More importantly, however, we now have to ask ourselves just what the purpose of public school is. Do we limit it to learning of facts, assessed with standardized tests, or do we include learning how to live in a diverse culture? These goals may at times be in direct conflict with each other. Research finds, for example, that girls in single-sex schools outperform girls at co-ed institutions. Therefore, if academic achievement were our only goal, we may want to aim for racial and gender segregation. But is this really appropriate for 21st century education—even if we didn’t face legal obstacles? (The Supreme Court called separate schools inherently unequal in its 1954 Brown v. Board of Education ruling.) Or do we think an integrated education leads to better outcomes, even if test scores suffer?

While this particular school in Pennsylvania proposed segregation for a few minutes out of the day, many other schools are virtually segregated entirely. The Civil Rights Project at UCLA published a report looking, among other things, at patterns of segregation. They found that about 40 percent of African-Americans and Latinos are in schools where 90 to 100 percent of students are minorities—compared to less than one percent of white students. This figure is about seven percent higher than it was in 1988, indicating that segregation is increasing rather than decreasing.
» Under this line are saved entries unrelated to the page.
-- ==== Sys2Proof/Laws/SameStored.lean ====
section
/-!
SUPPORT. What leaves the stored data of `State.stored` as they were: one lemma for each shared operation and for each command
      that does.
-/
set_option linter.unusedTactic false
set_option linter.unreachableTactic false
set_option linter.unusedVariables false
set_option linter.unusedSimpArgs false

namespace Sys2Proof.Machine
/-- `State.stored` is the same. -/
structure SameStore (s t : State) : Prop where
  eq : t.stored = s.stored
theorem SameStore.rfl' (s : State) : SameStore s s := ⟨rfl⟩
theorem SameStore.trans {s t u : State} (h : SameStore s t) (g : SameStore t u) : SameStore s u := ⟨g.eq.trans h.eq⟩
theorem SameStore.mk3 {s x : State} {pending : List Instr} {now : Nat} {freeCtr : Nat} {outbox : List Output} {aon : AonS} {hdr
      : Vector PageHdr 128} {regs : KMap Word} {pins : Pins} {dev : DevS} {clk : ClkS} {pwr : PwrS} {boot : BootS} {upd : UpdS}
      {pcie : PcieS} {troutes : Vector TRoute 512} {tnt : Vector Tenant 64} {hqm : HqmS} {own : OwnS} {ciph : CiphS} {sign :
      SignS} {chainU : SealS} {med : MedS} {dram : DramS} {sram : SramS} {bpm : BpmS} {squall : SquallS} {evr : EvrS} {mtr :
      MtrS} {disp : DispS} {qspi : QspiS} {spit : SpitS} {i2ct : I2ctS} {i2ci : I2ciS} {gpio : GpioS} {vfl : Vector VflS 4}
      {vfr : VfrS} {mir : MirS} {hkp : HkpS} {thr : ThrS} {dbg : DbgS} : SameStore s (State.mk pending now freeCtr outbox aon
      x.nvm hdr regs pins dev clk pwr boot upd pcie troutes tnt hqm own ciph sign chainU med dram sram bpm squall evr mtr disp
      qspi spit i2ct i2ci gpio vfl vfr mir hkp thr dbg) = SameStore s x := propext ⟨fun h => ⟨h.eq⟩, fun h => ⟨h.eq⟩⟩
theorem SameStore.foldl {α : Type} {s x : State} {f : State → α → State} {l : List α} (g : ∀ a b, SameStore s a → SameStore s
      (f a b))
    (h : SameStore s x) : SameStore s (l.foldl f x) := by
  induction l generalizing x with
  | nil => exact h
  | cons b r ih => exact ih (g x b h)
theorem SameStore.mk4 {s x : State} {pending : List Instr} {now : Nat} {freeCtr : Nat} {outbox : List Output} {aon :
    AonS} {hdr : Vector PageHdr 128} {regs : KMap Word} {pins : Pins} {dev : DevS} {clk : ClkS} {pwr : PwrS} {boot :
    BootS} {upd : UpdS} {pcie : PcieS} {troutes : Vector TRoute 512} {tnt : Vector Tenant 64} {hqm : HqmS} {own : OwnS}
    {ciph : CiphS} {sign : SignS} {chainU : SealS} {med : MedS} {dram : DramS} {sram : SramS} {bpm : BpmS} {squall :
    SquallS} {evr : EvrS} {mtr : MtrS} {disp : DispS} {qspi : QspiS} {spit : SpitS} {i2ct : I2ctS} {i2ci : I2ciS} {gpio
    : GpioS} {vfl : Vector VflS 4} {vfr : VfrS} {mir : MirS} {hkp : HkpS} {thr : ThrS} {dbg : DbgS} {n_nor : Memory}
    {n_boardHash : Option Hash} {n_floor : Nat} {n_ownerSlots : List Hash} {n_repairs : List (Nat × Nat × Nat)}
    {n_ownerKey : Wide} {n_updLock : Bool} {n_holdMin : KMap (Nat × Nat)} {n_storedHeads : Vector Chain 64} {n_permanent
    : List EvRec} {n_circ : List EvRec} {n_seqReserved : Nat} {n_evDropped : Nat} {n_ackLost : Nat} {n_squalls : Nat}
    {n_summary : SqSummary} {n_reachedFull : Bool} {n_zresets : List ZReset} {n_zresetNext : Nat} {n_accs : Vector Nat
    512} {n_total : Nat} {n_ckptAccs : Vector Nat 512} {n_ckptTotal : Nat} {n_profile : List ProfRec} {n_profNext : Nat}
    {n_openInt : Option MeterSave} {n_utcStored : Nat} {n_timeSetEver : Bool} {n_optStored : Nat} {n_optExact : Bool}
    {n_cycles : Nat} {n_starts : Nat} {n_bandMs : Vector Nat 5} {n_stage : Fin 4} {n_mons : Vector Nat 8} {n_ageHour :
    Nat} {n_monOver : Vector (Vector Nat 3) 8} {n_unlocks : Nat} {n_fleetKey : Option Wide} {n_cert : Option (List
    Byte)} {n_readOnly : Bool} {n_sbs : KMap Superblock} {n_wear : KMap Nat} {n_bad : KMap Byte} {n_rebuilt : KMap Nat}
    {n_trims : List TrimRec} {n_sbNext : Nat} {n_failedDies : List Nat} {n_groups : Vector (Fin 4) 16} {n_widths :
    Vector Nat 16} {n_writeSeq : Nat} {n_stage_ : Option StageS} {n_partnerLog : List EvRec} {n_partnerAccs : Vector Nat
    512} {n_partnerTotal : Nat} {n_partnerOwner : List Hash × Bool} : SameStore s (State.mk pending now freeCtr outbox
    aon (Nvm.mk n_nor n_boardHash n_floor n_ownerSlots n_repairs n_ownerKey n_updLock n_holdMin x.nvm.keysX x.nvm.keysG
    x.nvm.zones x.nvm.conv x.nvm.chains n_storedHeads x.nvm.sealRecs x.nvm.sealIndex n_permanent n_circ n_seqReserved
    n_evDropped n_ackLost n_squalls n_summary n_reachedFull n_zresets n_zresetNext n_accs n_total n_ckptAccs n_ckptTotal
    n_profile n_profNext n_openInt n_utcStored n_timeSetEver n_optStored n_optExact n_cycles n_starts n_bandMs n_stage
    n_mons n_ageHour n_monOver n_unlocks n_fleetKey n_cert n_readOnly n_sbs n_wear n_bad n_rebuilt n_trims n_sbNext
    n_failedDies n_groups n_widths n_writeSeq n_stage_ n_partnerLog n_partnerAccs n_partnerTotal n_partnerOwner) hdr
    regs pins dev clk pwr boot upd pcie troutes tnt hqm own ciph sign chainU med dram sram bpm squall evr mtr disp qspi
    spit i2ct i2ci gpio vfl vfr mir hkp thr dbg) = SameStore s x := propext ⟨fun h => ⟨h.eq⟩, fun h => ⟨h.eq⟩⟩
/-- A state that may be absent keeps. -/
structure SameStoreK1 (s : State) (o : Option State) : Prop where
  out : ∀ t, o = some t → SameStore s t
/-- As `SameStoreK1`, with a result beside the state. -/
structure SameStoreK2 {α : Type} (s : State) (o : Option (α × State)) : Prop where
  out : ∀ a t, o = some (a, t) → SameStore s t
/-- As `SameStoreK2`, the state first. -/
structure SameStoreK3 {α : Type} (s : State) (o : Option (State × α)) : Prop where
  out : ∀ a t, o = some (t, a) → SameStore s t
/-- A state with a result beside it keeps. -/
structure SameStoreK4 {α : Type} (s : State) (p : State × α) : Prop where
  fst : SameStore s p.1
/-- A state or a code keeps. -/
structure SameStoreK5 {α ε : Type} (s : State) (o : Except ε (α × State)) : Prop where
  out : ∀ a t, o = .ok (a, t) → SameStore s t

theorem SameStoreK1.none {s : State} : SameStoreK1 s none := ⟨fun _ h => by cases h⟩
theorem SameStoreK1.some {s t : State} (h : SameStore s t) : SameStoreK1 s (some t) := ⟨fun _ e => by cases e; exact h⟩
theorem SameStoreK1.elim {s t : State} {o : Option State} (h : SameStoreK1 s o) (e : o = Option.some t) : SameStore s t :=
      h.out _ e
theorem SameStoreK1.getD {s x : State} {o : Option State} (h : SameStoreK1 s o) (g : SameStore s x) : SameStore s (o.getD x) := by
  cases o with
  | none => exact g
  | some t => exact h.out _ rfl
theorem SameStoreK1.findSome {α : Type} {s : State} {l : List α} {f : α → Option State} (h : ∀ a, SameStoreK1 s (f a)) :
    SameStoreK1 s (l.findSome? f) := ⟨fun _ e => by
  obtain ⟨_, a, _, _, h2, _⟩ := List.findSome?_eq_some_iff.mp e
  exact (h a).out _ h2⟩
theorem SameStoreK2.findSome {α β : Type} {s : State} {l : List α} {f : α → Option (β × State)} (h : ∀ a, SameStoreK2 s (f a)) :
    SameStoreK2 s (l.findSome? f) := ⟨fun _ _ e => by
  obtain ⟨_, a, _, _, h2, _⟩ := List.findSome?_eq_some_iff.mp e
  exact (h a).out _ _ h2⟩
theorem SameStoreK2.none {α : Type} {s : State} : SameStoreK2 (α := α) s none := ⟨fun _ _ h => by cases h⟩
theorem SameStoreK2.some {α : Type} {s t : State} {a : α} (h : SameStore s t) : SameStoreK2 s (some (a, t)) := ⟨fun _ _ e => by
      cases e; exact h⟩
theorem SameStoreK2.elim {α : Type} {s t : State} {a : α} {o : Option (α × State)} (h : SameStoreK2 s o) (e : o = Option.some
      (a, t)) :
    SameStore s t := h.out _ _ e
theorem SameStoreK3.none {α : Type} {s : State} : SameStoreK3 (α := α) s none := ⟨fun _ _ h => by cases h⟩
theorem SameStoreK3.some {α : Type} {s t : State} {a : α} (h : SameStore s t) : SameStoreK3 s (some (t, a)) := ⟨fun _ _ e => by
      cases e; exact h⟩
theorem SameStoreK3.elim {α : Type} {s t : State} {a : α} {o : Option (State × α)} (h : SameStoreK3 s o) (e : o = Option.some
      (t, a)) :
    SameStore s t := h.out _ _ e
theorem SameStoreK4.elim {α : Type} {s t : State} {a : α} {p : State × α} (h : SameStoreK4 s p) (e : p = (t, a)) : SameStore s
      t := by
  subst e; exact h.fst
theorem SameStoreK5.error {α ε : Type} {s : State} {c : ε} : SameStoreK5 (α := α) s (.error c) := ⟨fun _ _ h => by cases h⟩
theorem SameStoreK5.ok {α ε : Type} {s t : State} {a : α} (h : SameStore s t) : SameStoreK5 (ε := ε) s (.ok (a, t)) := ⟨fun _ _
      e => by cases e; exact h⟩
theorem SameStoreK5.elim {α ε : Type} {s t : State} {a : α} {o : Except ε (α × State)} (h : SameStoreK5 s o) (e : o = .ok (a,
      t)) :
    SameStore s t := h.out _ _ e

/-- An outcome keeps what a next state keeps. -/
def OutSameStore (s : State) : Host.Outcome State Fault Refusal → Prop
  | .next t => SameStore s t
  | _ => True

theorem OutSameStore.next {s t : State} (h : SameStore s t) : OutSameStore s (.next t) := h
theorem OutSameStore.fault {s : State} (f : Fault) : OutSameStore s (.fault f) := True.intro
theorem OutSameStore.refused {s : State} (r : Refusal) : OutSameStore s (.refused r) := True.intro
theorem SameStoreK4.foldl {α β : Type} {s : State} {f : State × β → α → State × β} {l : List α} {x : State × β}
    (g : ∀ a b, SameStoreK4 s a → SameStoreK4 s (f a b)) (h : SameStoreK4 s x) : SameStoreK4 s (l.foldl f x) := by
  induction l generalizing x with
  | nil => exact h
  | cons b r ih => exact ih (g x b h)
theorem SameStoreK1.foldl {α : Type} {s : State} {f : Option State → α → Option State} {l : List α} {x : Option State}
    (g : ∀ a b, SameStoreK1 s a → SameStoreK1 s (f a b)) (h : SameStoreK1 s x) : SameStoreK1 s (l.foldl f x) := by
  induction l generalizing x with
  | nil => exact h
  | cons b r ih => exact ih (g x b h)
theorem SameStoreK1.map {s : State} {f : State → State} {o : Option State} (g : ∀ t, SameStore s t → SameStore s (f t)) (h : SameStoreK1 s o) :
    SameStoreK1 s (o.map f) := ⟨fun t e => by
  cases o with
  | none => cases e
  | some y => cases e; exact g y (h.out y rfl)⟩

theorem stored_drawn {s0 : State} (s : State) (hks : SameStore s0 s) : SameStore s0 (State.drawn s) := by
  unfold State.drawn
  try dsimp only
  repeat' (first | with_reducible assumption | simp only [SameStore.mk3, SameStore.mk4] | (intro _) | split)

theorem stored_emit {s0 : State} (s : State) (o : Output) (hks : SameStore s0 s) : SameStore s0 (State.emit s o) := by
  unfold State.emit
  try dsimp only
  repeat' (first | with_reducible assumption | simp only [SameStore.mk3, SameStore.mk4] | (intro _) | split)

theorem stored_endLull {s0 : State} (s : State) (hks : SameStore s0 s) : SameStore s0 (State.endLull s) := by
  unfold State.endLull
  try dsimp only
  repeat' (first | with_reducible assumption | simp only [SameStore.mk3, SameStore.mk4] | (intro _) | split)

theorem stored_updHdr {s0 : State} (s : State) (p : Page) (f : PageHdr → PageHdr) (hks : SameStore s0 s) : SameStore s0
      (State.updHdr s p f) := by
  unfold State.updHdr
  try dsimp only
  repeat' (first | with_reducible assumption | simp only [SameStore.mk3, SameStore.mk4] | (intro _) | split)

theorem stored_updTnt {s0 : State} (s : State) (t : Tid) (f : Tenant → Tenant) (hks : SameStore s0 s) : SameStore s0
      (State.updTnt s t f) := by
  unfold State.updTnt
  try dsimp only
  repeat' (first | with_reducible assumption | simp only [SameStore.mk3, SameStore.mk4] | (intro _) | split)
Along with racial segregation comes economic segregation, as African-Americans and Latinos are in classes with almost twice as many low-income students as are white students.
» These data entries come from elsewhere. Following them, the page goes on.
theorem units_addProfile {s0 : State} (s : State) (r : ProfRec) (hks : SameUnits s0 s) : SameUnits s0 (State.addProfile s r)
      := by
  unfold State.addProfile
  try dsimp only
  repeat' (first | with_reducible assumption | simp only [SameUnits.mk3, SameUnits.mk4] | (intro _) | split)

theorem units_clearCounts {s0 : State} (s : State) (hks : SameUnits s0 s) : SameUnits s0 (State.clearCounts s) := by
  unfold State.clearCounts
  try dsimp only
  repeat' (first | with_reducible assumption | simp only [SameUnits.mk3, SameUnits.mk4] | (intro _) | split)

theorem units_openInterval {s0 : State} (s : State) (at_ : Nat) (hks : SameUnits s0 s) : SameUnits s0 (State.openInterval s
      at_) := by
  unfold State.openInterval
  try dsimp only
  repeat' (first | with_reducible assumption | with_reducible apply units_clearCounts | simp only [SameUnits.mk3, SameUnits.mk4] | (intro _) | split)

theorem units_closeInterval {s0 : State} (s : State) (hks : SameUnits s0 s) : SameUnits s0 (State.closeInterval s) := by
  unfold State.closeInterval
  try dsimp only
  repeat' (first | with_reducible assumption | with_reducible apply units_addProfile | simp only [SameUnits.mk3, SameUnits.mk4] | (intro _) | split)

theorem units_absentRecord {s0 : State} (s : State) (start : Nat) (hks : SameUnits s0 s) : SameUnits s0 (State.absentRecord s
      start) := by
  unfold State.absentRecord
  try dsimp only
  repeat' (first | with_reducible assumption | with_reducible apply units_addProfile | simp only [SameUnits.mk3, SameUnits.mk4] | (intro _) | split)

theorem units_settleBoundary {s0 : State} (s : State) (hks : SameUnits s0 s) : SameUnits s0 (State.settleBoundary s) := by
  unfold State.settleBoundary
  try dsimp only
  repeat' (first | with_reducible assumption | with_reducible apply units_raise | with_reducible apply units_mirSend | with_reducible apply units_openInterval | with_reducible apply units_addProfile | with_reducible apply SameUnits.foldl | with_reducible apply SameUnitsK1.getD | simp only [SameUnits.mk3, SameUnits.mk4] | (intro _) | split)

theorem units_endBoundary {s0 : State} (s : State) (hks : SameUnits s0 s) : SameUnits s0 (State.endBoundary s) := by
  unfold State.endBoundary
  try dsimp only
  repeat' (first | with_reducible assumption | with_reducible apply units_settleBoundary | with_reducible apply units_raise | with_reducible apply units_mirSend | with_reducible apply units_openInterval | with_reducible apply units_closeInterval | with_reducible apply SameUnits.foldl | with_reducible apply SameUnitsK1.getD | simp only [SameUnits.mk3, SameUnits.mk4] | (intro _) | split)

theorem units_startBoundary {s0 : State} (s : State) (hks : SameUnits s0 s) : SameUnits s0 (State.startBoundary s) := by
  unfold State.startBoundary
  try dsimp only
  repeat' (first | with_reducible assumption | with_reducible apply units_clearCounts | with_reducible apply SameUnits.foldl | simp only [SameUnits.mk3, SameUnits.mk4] | (intro _) | split)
Going forward, we may have to refocus our attention on racial and economic inequality and their effects on education. Finally, we need a better understanding of mechanisms in education. Even if students in the segregated homeroom in Pennsylvania end up doing better, it’s hard to say whether that was caused by racial or gender segregation, or merely by the increased attention they got from a teacher during those hours. Unless we know just why something works, it will be very hard to replicate elsewhere. We also have to think about just what it is we want to measure. Test scores alone don’t seem to capture the full picture, but how can we assess something like social skills in a multicultural environment? No matter what future research reveals, the issue is bound to remain controversial.